自動車部品への要求 高い信頼性と耐久性が必要。
結論 可動板式空気流量計は揺れに弱く壊れやすいという欠点があり、より信頼性が高く長く使える新しい空気流量計の開発が必要。

主流は熱線式へ

主流は熱線式へ

自動車の心臓部であるエンジンには、空気と燃料を適切な割合で混ぜ合わせる装置が不可欠です。その混合気に必要な空気量を正確に測るための重要な部品が、空気流量計です。かつては、可動式の板を使った「可動板式空気流量計」が主流でした。これは、空気の流れによって板が動き、その動き具合から空気量を計測する仕組みです。しかし、この方式には、振動に弱い部品が摩耗し劣化しやすいといった課題がありました。

そこで登場したのが「熱線式空気流量計」です。この方式は、空気の流れの中に細い電熱線を置き、その電熱線が空気で冷やされることで電気抵抗値が変化することを利用して空気量を計測します。空気の流れが速ければ速いほど電熱線は冷やされ、抵抗値は下がります。逆に流れが遅ければ抵抗値は上がります。この抵抗値の変化を計測することで、精密な空気量を測定することができるのです。

熱線式空気流量計の最大の利点は、可動部品がないことです。そのため、振動による影響を受けにくく、耐久性が高いという特徴があります。自動車は走行中に常に振動にさらされているため、この特徴は非常に重要です。また、可動板式に比べて小型軽量であることも大きなメリットです。近年の自動車は、電子制御装置など多くの部品をエンジンルームに搭載する必要があり、部品の小型化は限られたスペースを有効活用する上で重要な要素となります。

さらに、応答性も高いため、エンジン制御装置はより正確な空気量情報を得られるようになりました。これにより、より精密な燃料噴射制御が可能となり、燃費の向上排気ガスの低減にも貢献しています。これらの優れた点から、現在では多くの車に熱線式空気流量計が採用されています。

項目 可動板式空気流量計 熱線式空気流量計
測定原理 空気の流れによる板の動き 電熱線の抵抗値変化
耐久性 低い (部品摩耗) 高い (可動部品なし)
振動への耐性 弱い 強い
サイズ/重量 大きい/重い 小型/軽量
応答性 低い 高い
測定精度 低い 高い
燃費への影響 低い 高い (向上)
排気ガスへの影響 低い (低減)

技術の進歩

技術の進歩

自動車の技術は、常に進歩を続けています。
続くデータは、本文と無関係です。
-- ==== Sys2Proof/Machine/Boot.lean ====
section
/-! DEFINITION. Start-up, recovery and cold restart of a channel, as operations of the channel (Bring-Up, Reset and Recovery,
R514–R540). The commands stand in Machine/BootCmd.lean. -/

namespace Sys2Proof.Machine

open Sys2Proof

/-- The channel with its boot state changed. -/
def Chan.modBoot (c : Chan) (f : Boot → Boot) : Chan := { c with boot := f c.boot }

/-- A start-up step begins. -/
def Chan.atPhase (c : Chan) (p : Nat) : Chan := c.modBoot fun b => { b with phase := p, late := false, stepUs := c.us }

/-- The channel stops at the step that found a fault: PHASE held, optics dark (R526). -/
def Chan.holdAt (c : Chan) (e : Ev) : Chan := (c.optDark.atPhase 9).raise { ev := e, plane := .management }

/-- PHASE out of service, optics dark; a line that was UP goes down with its events and notices (R310, R472, R536, R537). -/
def Chan.leaveService (c : Chan) : Chan :=
  let c := if c.line.state = .up then c.lineDown .rxUp else c
  let c := c.optDark.atPhase 10
  c.modBoot fun b => { b with recov := none }

/-! ### Start-up (R519, R525–R528) -/

/-- Register records of CH_REGS applied in order; none when one names no register with an RWS field, or a register of an absent matrix
engine (R519, R526). -/
def Chan.applyRecords (c : Chan) (mtx : Bool) : List (BitVec 32 × Word) → Option Chan
  | [] => some c
  | (off, w) :: rest =>
    let absent := !mtx && decide (0x600000 ≤ off.toNat) && decide (off.toNat < 0x700000)
    match chanRow off.toNat with
    | some r =>
      if r.rws = 0 || absent then none
      else (c.setReg off.toNat (r.store false (c.reg off.toNat) w)).applyRecords mtx rest
    | none => none

/-- R437: SRC reserved, ALT equal to SRC, or MOD_SRC naming this channel while it follows MODULE, or an absent one. -/
def Chan.timeBad (c : Chan) (ch modSrc : Nat) (modPresent : Bool) : Bool :=
  let src := fld (c.reg 0xC00004) 31 30
  let alt := fld (c.reg 0xC00004) 29 28
  decide (src = 0) || decide (src = 3) || decide (alt = src) || (decide (modSrc = 8 + ch) && (decide (src = 1) || decide (alt = 1)))
    || (decide (8 ≤ modSrc) && !modPresent)

/-- R112: reserves beyond a pool's buffers, or a slot share below 64. -/
def Chan.poolBad (c : Chan) : Bool :=
  (List.range 4).any fun p => decide (poolBufs p < c.sysRes p + 64 * c.ctxRes p + 64)

/-- Size ranges of regions 0–7 in units of 256 MiB, and whether the region is mirrored (R122). -/
def regionRanges : List (Nat × Nat × Bool) := [(4, 128, false), (4, 128, false), (4, 192, false), (0, 192, false), (0, 192, false),
  (2, 16, true), (2, 8, true), (0, 32, false)]

/-- Bytes that the retransmission store must hold (R125). -/
def Chan.rtxLeast (c : Chan) : Nat :=
  let rttMax := 9800 * lget 1000 [40, 120, 400, 1000] (fld (c.reg 0x90000C) 15 12) + 100000
  (2 * rttMax + 1000 * fld (c.reg 0x80000C) 31 16) * 4375 / 16

/-- R123, R125, R128: a region out of its size range, a mirrored size that is no multiple of 512 MiB, an overlap, a reach into region 8,
a retransmission store below its minimum, or bandwidth shares out of their bounds. Bases and sizes are held in units of 256 MiB. -/
def Chan.layoutBad (c : Chan) : Bool :=
  let rows := (List.range 9).map fun r => (c.regionBase r / 268435456, c.regionSize r / 268435456)
  let bad (i : Nat) : Bool :=
    let x := lget (0, 0) rows i
    let l := lget (0, 0, false) regionRanges i
    decide (x.2 < l.1) || decide (l.2.1 < x.2) || (l.2.2 && decide (x.2 % 2 ≠ 0)) || decide ((lget (0, 0) rows 8).1 < x.1 + x.2)
      || (decide (0 < x.2) && (List.range i).any fun j =>
        let y := lget (0, 0) rows j
        decide (0 < y.2) && decide (x.1 < y.1 + y.2) && decide (y.1 < x.1 + x.2))
  let bw := c.reg 0x300020
  (List.range 8).any bad || decide (c.regionSize 0 < c.rtxLeast) || decide (fld bw 31 24 < 69)
    || decide (144 < fld bw 31 24 + fld bw 23 16 + fld bw 15 8 + fld bw 7 0)

/-- The sections of an image given to the channel (step 2): records, SITE, tuning tables. `hold`: it then waits for BOOT_REL (R514). -/
def Chan.loadImage (c : Chan) (mtx : Bool) (ch modSrc : Nat) (modPresent hold : Bool) (img : ChanImg) : Chan :=
  match c.applyRecords mtx (regRecords img.regs) with
  | none => c.holdAt .bootCfgBad
  | some c =>
    let tables := tuningTables img.tuning
    let rings := ((tables.take 76).zipIdx).foldl (fun (v : Vector Ring 76) (p : List (BitVec 12) × Nat) =>
      vset v p.2 { (vget v p.2) with codes := p.1 }) c.opt.rings
    let c := { (c.modOpt fun o => { o with rings := rings, combTables := tables.drop 76 }) with cfg := imgSealed img }
    let c := c.modBoot fun b => { b with loadFw := imgFw img, loadSec := imgSec img }
    if c.timeBad ch modSrc modPresent then c.holdAt .timeCfgBad
    else if hold then c.modBoot fun b => { b with hold := true }
    else c.atPhase 2

/-- The first instant after now that is a multiple of a period in ns. -/
def nextMultiple (now p : Nat) : Nat := (now / max 1 p + 1) * p

/-- The periodic trigger slots are armed (R457). -/
def Chan.armPeriodic (c : Chan) : Chan :=
  let arm (c : Chan) (j p : Nat) : Chan :=
    c.setSlot j { vget c.time.slots j with at_ := nextMultiple c.now p, period := p, armed := true, fired := false }
  arm (arm (arm c 3 1000000000) 4 10000000) 14 (fld (c.reg 0xC00030) 31 24 * 1000000)

/-- Units that fail a self-test are fenced under *Unit health*; a cipher pipeline that fails its known answers raises SEC_KAT_FAIL too
(R403, R536). -/
def Chan.fenceFailed (c : Chan) (us : List (Fin 8 × Fin 64)) : Chan :=
  us.foldl (fun (c : Chan) u =>
    let c := c.raiseIf (u.1.val == 1 || u.1.val == 2) { ev := .secKatFail, plane := .control, uclass := u.1.val, unit := u.2.val, scope := u.2.val }
    c.requestFence u.1.val u.2.val) c

/-- The management cores after their self-tests; a permanently fenced core is not started (R539, R540). None: no core passes. -/
def Chan.startCores (c : Chan) (core0 core1 : Bool) : Option Chan :=
  let ok0 := core0 && decide ((c.unit 5 0).st ≠ .permanent)
  let ok1 := core1 && decide ((c.unit 5 1).st ≠ .permanent)
  if ok0 || ok1 then some (c.modBoot fun b => { b with core := !ok0, spareOk := ok0 && ok1, ckptMs := none }) else none

/-- The noise source after its tests (R402). -/
def Chan.noise (c : Chan) (ok : Bool) : Chan :=
  c.modSec fun x => { x with rngOk := ok, rngFailUs := if ok then none else some c.us, rngStop := false }

/-- Every fabric port begins to train (R70). -/
def Chan.trainPorts (c : Chan) : Chan :=
  { c with fab := { c.fab with ports := c.fab.ports.map fun x => { x with state := .training, attempt := 1, trainDue := true } } }

/-- Every fabric port retrains (R70, R535). -/
def Chan.retrainPorts (c : Chan) : Chan := (List.range 4).foldl (fun (c : Chan) p => c.retrain p none) c

/-- PPR_CFG.HARD at start-up: hard repair of each listed row that can take it; it survives power-off (R134). -/
def Chan.hardRepair (c : Chan) (units : List Nat) (hardRows : List (BitVec 25)) : Chan :=
  if bitOf (c.reg 0x300054) 0 then
    c.modMem fun m => { m with hard := (m.hard ++ units.filter fun u => (hardRows.map BitVec.toNat).contains u).eraseDups }
  else c

/-- The retired units of the sealed history: those that neither soft nor hard repair took have their remap entry made again, and units of
region 8 among them are used no more (R133, R134). -/
def Chan.restoreRetired (c : Chan) (units : List Nat) (repaired : List (BitVec 25)) : Chan :=
  let todo := units.filter fun u => !(repaired.map BitVec.toNat).contains u && !c.mem.hard.contains u
  let inReserve (u : Nat) : Bool := decide (c.reserveUnits.1 ≤ u)
  let c := c.modMem fun m => { m with worn := m.worn ++ todo.filter inReserve }
  (todo.filter fun u => !inReserve u).foldl (fun (c : Chan) u => c.putRetired u c.spareUnit) c

/-- MIN_FREE of every pool begins at the end of self-test (R142). -/
def Chan.poolsTested (c : Chan) : Chan :=
  c.modMem fun m => { m with pools := Vector.ofFn fun p : Fin 4 => { m.pools[p] with minFree := poolBufs p - m.pools[p].bufs.length } }

/-- Step 3, self-test. -/
def Chan.startStep3 (c : Chan) (f : StepFacts) : Chan :=
  if c.poolBad then c.holdAt .poolShareBad
  else if !f.stagesOk then c.leaveService
  else match c.startCores f.core0 f.core1 with
    | none => c.leaveService.raise { ev := .bootOutOfService, plane := .management }
    | some c => ((((c.fenceFailed f.badUnits).noise f.rngOk).armPeriodic).trainPorts.poolsTested.atPhase 3).modBoot fun b => { b with tested := true }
まるで生き物のように、古い技術が新しい技術に置き換わることで、自動車はより快適に、より安全に、そしてより環境に優しく進化してきました。かつて燃料をエンジンに送り込む空気の量を測る装置として、可動式の板を使った「可動プレート式エアフローメーター」が広く使われていました。これは、空気の流れによって板が動き、その動きに合わせて燃料の量を調整する仕組みです。ちょうど、風の強さで旗がはためく様子を想像してみてください。風の流れが強いほど旗は大きくはためきますよね。これと同じように、空気の流れが強いほど板の動きも大きくなり、それに合わせて燃料の量を増やすことで、エンジンの出力を調整していました。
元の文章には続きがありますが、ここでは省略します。